潜在意識の大活用・あなたが変われば全てが変わる
潜在意識ってどんなもの?

この世は全て催眠だ(20
〜我々も“精神的休息”を手に入れよう〜

 精神科医で心理学者の天才ミルトン・エリクソンの出現によって、催眠法は科学的・医学的にもその絶大な効果が認められ、大きな飛躍をします。そして、それ以前の催眠は「古典催眠」と呼ばれるようになりました。
 しかし、古典と言っても何もそれが古いわけではなく、「催眠法の基礎」という意味合いでの用語です。このエリクソンのお話しをする前に、催眠の発展に大きく貢献した人の話をもう少ししましょう。
 催眠の実用化……それは、ペイン・コントロール(無痛操作)戦闘神経症の治療から始まりました。19世紀のイギリスでブレイドと同じ医師エズディルは、外科手術の痛みをコントロールするのに催眠(彼は無痛暗示と呼んだ)を用い、大きな成果を上げましたが、エーテル麻酔が開発されて、すぐに廃れてしまいました。前にも話しましたように、催眠者は音楽的センスや心理情緒が必要なため、KY(空気読めない)人間には、どうすることも出来ません。そこで、確実に麻酔に導入出来るエーテルやクロロフォルムの方が便宜性が高かったのです。
 しかし、この催眠の効用に注目した人物が現れます。ベルリンの大脳生理学者、オスカー・フォークトです。
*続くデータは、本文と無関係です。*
theorem effect_vdivuVS (m : MaskSel) (vd va : VReg) (rs : SReg)
    (h : exec (.vdivuVS m vd va rs) s = .next t) : Effect (.vdivuVS m vd va rs) s t :=
  effect_elementwise h

theorem effect_vcmpleuVS (m : MaskSel) (fd : FReg) (va : VReg) (rs : SReg)
    (h : exec (.vcmpleuVS m fd va rs) s = .next t) : Effect (.vcmpleuVS m fd va rs) s t :=
  effect_compare h

theorem effect_vmaxVS (m : MaskSel) (vd va : VReg) (rs : SReg)
    (h : exec (.vmaxVS m vd va rs) s = .next t) : Effect (.vmaxVS m vd va rs) s t :=
  effect_elementwise h

theorem effect_vextVS (rs : SReg) (va : VReg)
    (h : exec (.vextVS rs va) s = .next t) : Effect (.vextVS rs va) s t := by
  have h := (finish_next _ _).mp h
  subst h
  exact .extract rs _ rfl

theorem effect_vinsVS (vd : VReg) (rs : SReg)
    (h : exec (.vinsVS vd rs) s = .next t) : Effect (.vinsVS vd rs) s t := by
  have h := (finish_next _ _).mp h
  subst h
  refine .vector vd _ (fun hv k _ => ?_) nofun
  show fits _ (if _ then _ else _)
  split_ifs
  · exact fits_truncElem ..
  · exact fits_velem hv _ _

theorem effect_vminVS (m : MaskSel) (vd va : VReg) (rs : SReg)
    (h : exec (.vminVS m vd va rs) s = .next t) : Effect (.vminVS m vd va rs) s t :=
  effect_elementwise h

theorem effect_vmulhiVS (m : MaskSel) (vd va : VReg) (rs : SReg)
    (h : exec (.vmulhiVS m vd va rs) s = .next t) : Effect (.vmulhiVS m vd va rs) s t :=
  effect_elementwise (require_next _ |>.mp h).2

theorem effect_vmulloVS (m : MaskSel) (vd va : VReg) (rs : SReg)
    (h : exec (.vmulloVS m vd va rs) s = .next t) : Effect (.vmulloVS m vd va rs) s t :=
  effect_elementwise (require_next _ |>.mp h).2

theorem effect_vmaxuVS (m : MaskSel) (vd va : VReg) (rs : SReg)
    (h : exec (.vmaxuVS m vd va rs) s = .next t) : Effect (.vmaxuVS m vd va rs) s t :=
  effect_elementwise h

theorem effect_vextuVS (rs : SReg) (va : VReg)
    (h : exec (.vextuVS rs va) s = .next t) : Effect (.vextuVS rs va) s t := by
  have h := (finish_next _ _).mp h
  subst h
  exact .extract rs _ rfl

theorem effect_vminuVS (m : MaskSel) (vd va : VReg) (rs : SReg)
    (h : exec (.vminuVS m vd va rs) s = .next t) : Effect (.vminuVS m vd va rs) s t :=
  effect_elementwise h

theorem effect_vmulhiuVS (m : MaskSel) (vd va : VReg) (rs : SReg)
    (h : exec (.vmulhiuVS m vd va rs) s = .next t) : Effect (.vmulhiuVS m vd va rs) s t :=
  effect_elementwise (require_next _ |>.mp h).2

theorem effect_vmullouVS (m : MaskSel) (vd va : VReg) (rs : SReg)
    (h : exec (.vmullouVS m vd va rs) s = .next t) : Effect (.vmullouVS m vd va rs) s t :=
  effect_elementwise (require_next _ |>.mp h).2

theorem effect_vsraSV (m : MaskSel) (vd : VReg) (rs : SReg) (vb : VReg)
    (h : exec (.vsraSV m vd rs vb) s = .next t) : Effect (.vsraSV m vd rs vb) s t :=
  effect_elementwise h

theorem effect_vsubSV (m : MaskSel) (vd : VReg) (rs : SReg) (vb : VReg)
    (h : exec (.vsubSV m vd rs vb) s = .next t) : Effect (.vsubSV m vd rs vb) s t :=
  effect_elementwise h

theorem effect_vsllSV (m : MaskSel) (vd : VReg) (rs : SReg) (vb : VReg)
    (h : exec (.vsllSV m vd rs vb) s = .next t) : Effect (.vsllSV m vd rs vb) s t :=
  effect_elementwise h

theorem effect_vsrlSV (m : MaskSel) (vd : VReg) (rs : SReg) (vb : VReg)
    (h : exec (.vsrlSV m vd rs vb) s = .next t) : Effect (.vsrlSV m vd rs vb) s t :=
  effect_elementwise h

theorem effect_vrotSV (m : MaskSel) (vd : VReg) (rs : SReg) (vb : VReg)
    (h : exec (.vrotSV m vd rs vb) s = .next t) : Effect (.vrotSV m vd rs vb) s t :=
  effect_elementwise h

theorem effect_vcmpltSV (m : MaskSel) (fd : FReg) (rs : SReg) (vb : VReg)
    (h : exec (.vcmpltSV m fd rs vb) s = .next t) : Effect (.vcmpltSV m fd rs vb) s t :=
  effect_compare h

theorem effect_vdivSV (m : MaskSel) (vd : VReg) (rs : SReg) (vb : VReg)
    (h : exec (.vdivSV m vd rs vb) s = .next t) : Effect (.vdivSV m vd rs vb) s t :=
  effect_elementwise h

theorem effect_vcmpleSV (m : MaskSel) (fd : FReg) (rs : SReg) (vb : VReg)
    (h : exec (.vcmpleSV m fd rs vb) s = .next t) : Effect (.vcmpleSV m fd rs vb) s t :=
  effect_compare h

theorem effect_vmergeSV (m : MaskSel) (vd : VReg) (rs : SReg) (vb : VReg)
    (h : exec (.vmergeSV m vd rs vb) s = .next t) : Effect (.vmergeSV m vd rs vb) s t :=
  effect_merge h

theorem effect_vsubuSV (m : MaskSel) (vd : VReg) (rs : SReg) (vb : VReg)
    (h : exec (.vsubuSV m vd rs vb) s = .next t) : Effect (.vsubuSV m vd rs vb) s t :=
  effect_elementwise h

theorem effect_vcmpltuSV (m : MaskSel) (fd : FReg) (rs : SReg) (vb : VReg)
    (h : exec (.vcmpltuSV m fd rs vb) s = .next t) : Effect (.vcmpltuSV m fd rs vb) s t :=
  effect_compare h

theorem effect_vdivuSV (m : MaskSel) (vd : VReg) (rs : SReg) (vb : VReg)
    (h : exec (.vdivuSV m vd rs vb) s = .next t) : Effect (.vdivuSV m vd rs vb) s t :=
  effect_elementwise h

theorem effect_vcmpleuSV (m : MaskSel) (fd : FReg) (rs : SReg) (vb : VReg)
    (h : exec (.vcmpleuSV m fd rs vb) s = .next t) : Effect (.vcmpleuSV m fd rs vb) s t :=
  effect_compare h

theorem effect_vsaddVV (m : MaskSel) (vd va vb : VReg)
    (h : exec (.vsaddVV m vd va vb) s = .next t) : Effect (.vsaddVV m vd va vb) s t :=
  effect_elementwise (fixedPoint_next _ _ |>.mp h).2

theorem effect_vssubVV (m : MaskSel) (vd va vb : VReg)
    (h : exec (.vssubVV m vd va vb) s = .next t) : Effect (.vssubVV m vd va vb) s t :=
  effect_elementwise (fixedPoint_next _ _ |>.mp h).2

theorem effect_vsat (n : Width) (m : MaskSel) (vd va : VReg)
    (h : exec (.vsat n m vd va) s = .next t) : Effect (.vsat n m vd va) s t :=
  effect_elementwise (require_next _ |>.mp (fixedPoint_next _ _ |>.mp h).2).2

theorem effect_vsrr (m : MaskSel) (vd va : VReg)
    (h : exec (.vsrr m vd va) s = .next t) : Effect (.vsrr m vd va) s t :=
  effect_elementwise (fixedPoint_next _ _ |>.mp h).2

theorem effect_vsls (m : MaskSel) (vd va : VReg)
    (h : exec (.vsls m vd va) s = .next t) : Effect (.vsls m vd va) s t :=
  effect_elementwise (fixedPoint_next _ _ |>.mp h).2

theorem effect_vxmulhiVV (m : MaskSel) (vd va vb : VReg)
    (h : exec (.vxmulhiVV m vd va vb) s = .next t) : Effect (.vxmulhiVV m vd va vb) s t :=
  effect_elementwise (require_next _ |>.mp (fixedPoint_next _ _ |>.mp h).2).2

theorem effect_vxmulloVV (m : MaskSel) (vd va vb : VReg)
    (h : exec (.vxmulloVV m vd va vb) s = .next t) : Effect (.vxmulloVV m vd va vb) s t :=
  effect_elementwise (require_next _ |>.mp (fixedPoint_next _ _ |>.mp h).2).2

theorem effect_vsadduVV (m : MaskSel) (vd va vb : VReg)
    (h : exec (.vsadduVV m vd va vb) s = .next t) : Effect (.vsadduVV m vd va vb) s t :=
  effect_elementwise (fixedPoint_next _ _ |>.mp h).2

theorem effect_vssubuVV (m : MaskSel) (vd va vb : VReg)
    (h : exec (.vssubuVV m vd va vb) s = .next t) : Effect (.vssubuVV m vd va vb) s t :=
  effect_elementwise (fixedPoint_next _ _ |>.mp h).2

theorem effect_vsatu (n : Width) (m : MaskSel) (vd va : VReg)
    (h : exec (.vsatu n m vd va) s = .next t) : Effect (.vsatu n m vd va) s t :=
  effect_elementwise (require_next _ |>.mp (fixedPoint_next _ _ |>.mp h).2).2

theorem effect_vsrru (m : MaskSel) (vd va : VReg)
    (h : exec (.vsrru m vd va) s = .next t) : Effect (.vsrru m vd va) s t :=
  effect_elementwise (fixedPoint_next _ _ |>.mp h).2

theorem effect_vslsu (m : MaskSel) (vd va : VReg)
    (h : exec (.vslsu m vd va) s = .next t) : Effect (.vslsu m vd va) s t :=
  effect_elementwise (fixedPoint_next _ _ |>.mp h).2

theorem effect_vxmulhiuVV (m : MaskSel) (vd va vb : VReg)
    (h : exec (.vxmulhiuVV m vd va vb) s = .next t) : Effect (.vxmulhiuVV m vd va vb) s t :=
  effect_elementwise (require_next _ |>.mp (fixedPoint_next _ _ |>.mp h).2).2

theorem effect_vxmullouVV (m : MaskSel) (vd va vb : VReg)
    (h : exec (.vxmullouVV m vd va vb) s = .next t) : Effect (.vxmullouVV m vd va vb) s t :=
  effect_elementwise (require_next _ |>.mp (fixedPoint_next _ _ |>.mp h).2).2

theorem effect_vxccacc (vd : VReg)
    (h : exec (.vxccacc vd) s = .next t) : Effect (.vxccacc vd) s t := by
  obtain ⟨ha, h⟩ := (require_next _).mp ((fixedPoint_next _ _).mp h).2
  have h := (finish_next _ _).mp h
  subst h
  exact .copy vd _ rfl rfl rfl ha fun k => fits_elem ..

theorem effect_vsatsu (n : Width) (m : MaskSel) (vd va : VReg)
    (h : exec (.vsatsu n m vd va) s = .next t) : Effect (.vsatsu n m vd va) s t :=
  effect_elementwise (require_next _ |>.mp (fixedPoint_next _ _ |>.mp h).2).2

theorem effect_vxcczacc (vd : VReg)
    (h : exec (.vxcczacc vd) s = .next t) : Effect (.vxcczacc vd) s t := by
  obtain ⟨ha, h⟩ := (require_next _).mp ((fixedPoint_next _ _).mp h).2
  have h := (finish_next _ _).mp h
  subst h
  exact .copyZero vd _ rfl rfl rfl ha (fits_firstClearing _ fun k => fits_elem ..)

theorem effect_vsaddVS (m : MaskSel) (vd va : VReg) (rs : SReg)
    (h : exec (.vsaddVS m vd va rs) s = .next t) : Effect (.vsaddVS m vd va rs) s t :=
  effect_elementwise (fixedPoint_next _ _ |>.mp h).2

theorem effect_vssubVS (m : MaskSel) (vd va : VReg) (rs : SReg)
    (h : exec (.vssubVS m vd va rs) s = .next t) : Effect (.vssubVS m vd va rs) s t :=
  effect_elementwise (fixedPoint_next _ _ |>.mp h).2

theorem effect_vxmulhiVS (m : MaskSel) (vd va : VReg) (rs : SReg)
    (h : exec (.vxmulhiVS m vd va rs) s = .next t) : Effect (.vxmulhiVS m vd va rs) s t :=
  effect_elementwise (require_next _ |>.mp (fixedPoint_next _ _ |>.mp h).2).2

theorem effect_vxmulloVS (m : MaskSel) (vd va : VReg) (rs : SReg)
    (h : exec (.vxmulloVS m vd va rs) s = .next t) : Effect (.vxmulloVS m vd va rs) s t :=
  effect_elementwise (require_next _ |>.mp (fixedPoint_next _ _ |>.mp h).2).2

theorem effect_vsadduVS (m : MaskSel) (vd va : VReg) (rs : SReg)
    (h : exec (.vsadduVS m vd va rs) s = .next t) : Effect (.vsadduVS m vd va rs) s t :=
  effect_elementwise (fixedPoint_next _ _ |>.mp h).2

theorem effect_vssubuVS (m : MaskSel) (vd va : VReg) (rs : SReg)
    (h : exec (.vssubuVS m vd va rs) s = .next t) : Effect (.vssubuVS m vd va rs) s t :=
  effect_elementwise (fixedPoint_next _ _ |>.mp h).2

theorem effect_vxmulhiuVS (m : MaskSel) (vd va : VReg) (rs : SReg)
    (h : exec (.vxmulhiuVS m vd va rs) s = .next t) : Effect (.vxmulhiuVS m vd va rs) s t :=
  effect_elementwise (require_next _ |>.mp (fixedPoint_next _ _ |>.mp h).2).2

theorem effect_vxmullouVS (m : MaskSel) (vd va : VReg) (rs : SReg)
    (h : exec (.vxmullouVS m vd va rs) s = .next t) : Effect (.vxmullouVS m vd va rs) s t :=
  effect_elementwise (require_next _ |>.mp (fixedPoint_next _ _ |>.mp h).2).2

theorem effect_vssubSV (m : MaskSel) (vd : VReg) (rs : SReg) (vb : VReg)
    (h : exec (.vssubSV m vd rs vb) s = .next t) : Effect (.vssubSV m vd rs vb) s t :=
  effect_elementwise (fixedPoint_next _ _ |>.mp h).2

theorem effect_vssubuSV (m : MaskSel) (vd : VReg) (rs : SReg) (vb : VReg)
    (h : exec (.vssubuSV m vd rs vb) s = .next t) : Effect (.vssubuSV m vd rs vb) s t :=
  effect_elementwise (fixedPoint_next _ _ |>.mp h).2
彼は、催眠に何度もかけられていると、只それだけで病気が治癒したり、健康感が増すことに気付きました。そして、催眠の医学的な研究を始めました。彼は、リラックス状態には睡眠と催眠の二つの状態があることを発見し、睡眠状態では、脳全体の働きが低下するのに対して、催眠状態では、脳の部分は正常に働いていることを見出します。そして、催眠誘導の研究を重ねるにつれ、「催眠に掛かろう」とする心理状態も含めて催眠状態がすこぶる健康に有効であることを発見し、自己催眠を行うことで、気分が和らいだり疲労や緊張が軽くなることが分かり、これを「精神的休息」と名付けました。

=「健康・経営・能力開発」成功の秘訣は、素直な心=
 私達の学校、M&U SCHOOLももうすぐ創立25年を迎えます。その間、「健康・経営・能力開発」を三本柱に、多くの方に「成功方程式」や「正しい人間関係」、また「人間の在り方」や「正しい育て方」について講義実習して参りました。そのレッスン過程で「潜在意識=人間の無意識」について理解していただき、その領域の大きさを実感していただくために、「催眠」を必修科目に入れております。それも、ただ「催眠を掛ける(正しくは催眠誘導する)」だけではなく、「催眠に掛かる」心の状態も体得するようにカリキュラムを組んでいます。
 ここに不思議な現象が起こっています。それは、「催眠に掛かる」ことを覚えた方は、フォークトが言うように病気治癒や健康改善だけではなく、未だ嘗て「癌」に罹った人が誰一人いないと言うことです。癌と催眠の関係について明快に研究成果を導き出したわけではありませんが、事象として現れています。つまり、「催眠に掛かる人は、癌になりにくい」と言えるのです。仮説として挙げますと、先ず、催眠誘導されやすい人の特徴は「心が素直」と言うことです。疑い深く欲望が先に立つ人達は、概して催眠状態になりにくいのです。従って、「癌」はその人間の心理状態が大きく関与する病と言うことが言えます。
 現に、癌研究のために、モルモットを発癌させようとしても、「なかなか癌に罹らない」と研究者が言っていたことを思い出します。一般に動物は、自然に生きているので、無為(=素直)なのです。だから、なかなか癌に罹らない!もしかしたら、癌の予防に催眠効果がクローズアップされるような事態になるかも知れません。
 「催眠で風邪は治らないが、癌は治る」……今はまだ、明言出来ませんが、フォークトのように、その可能性を研究することこそ学術に携わる者の使命だと確信しております。
 そして、そのような学者魂を持った素晴らしい人間が、ドイツに現れます。精神医学者ヨハネス・ハインリッヒ・シュルツです。後年、彼が開発した「自律訓練法」は、世界中に広まりました。
 シュルツも又、第一次世界大戦に召集され、戦争神経症患者の治療に携わり、PTSD(心的外傷後ストレス障害)によって引き起こされる心身症や精神病と向き合うことになります。彼は、サナトリウム(長期的な療養を必要とする人のための療養所)に勤務しながら大学で医学的心理学の講義をしました。サナトリウムは、風光明媚な温泉地や自然とふれあう環境の中に建てられることが多く、それは、結核患者には空気の澄んだ赤松林の高原が良いといった経験則で立証されておりました。現在は、認知症、脳卒中後遺症など、長期リハビリを伴う病気の治療は、高原や海辺で行われていますが、これも、シュルツ博士達医学的心理学者の努力のたまものと言えるでしょう。
 さて、このシュルツがフォークトの研究に触発され、催眠と暗示についての研究を進めることになり、そして、それが「自律訓練法」の開発につながってゆくのです。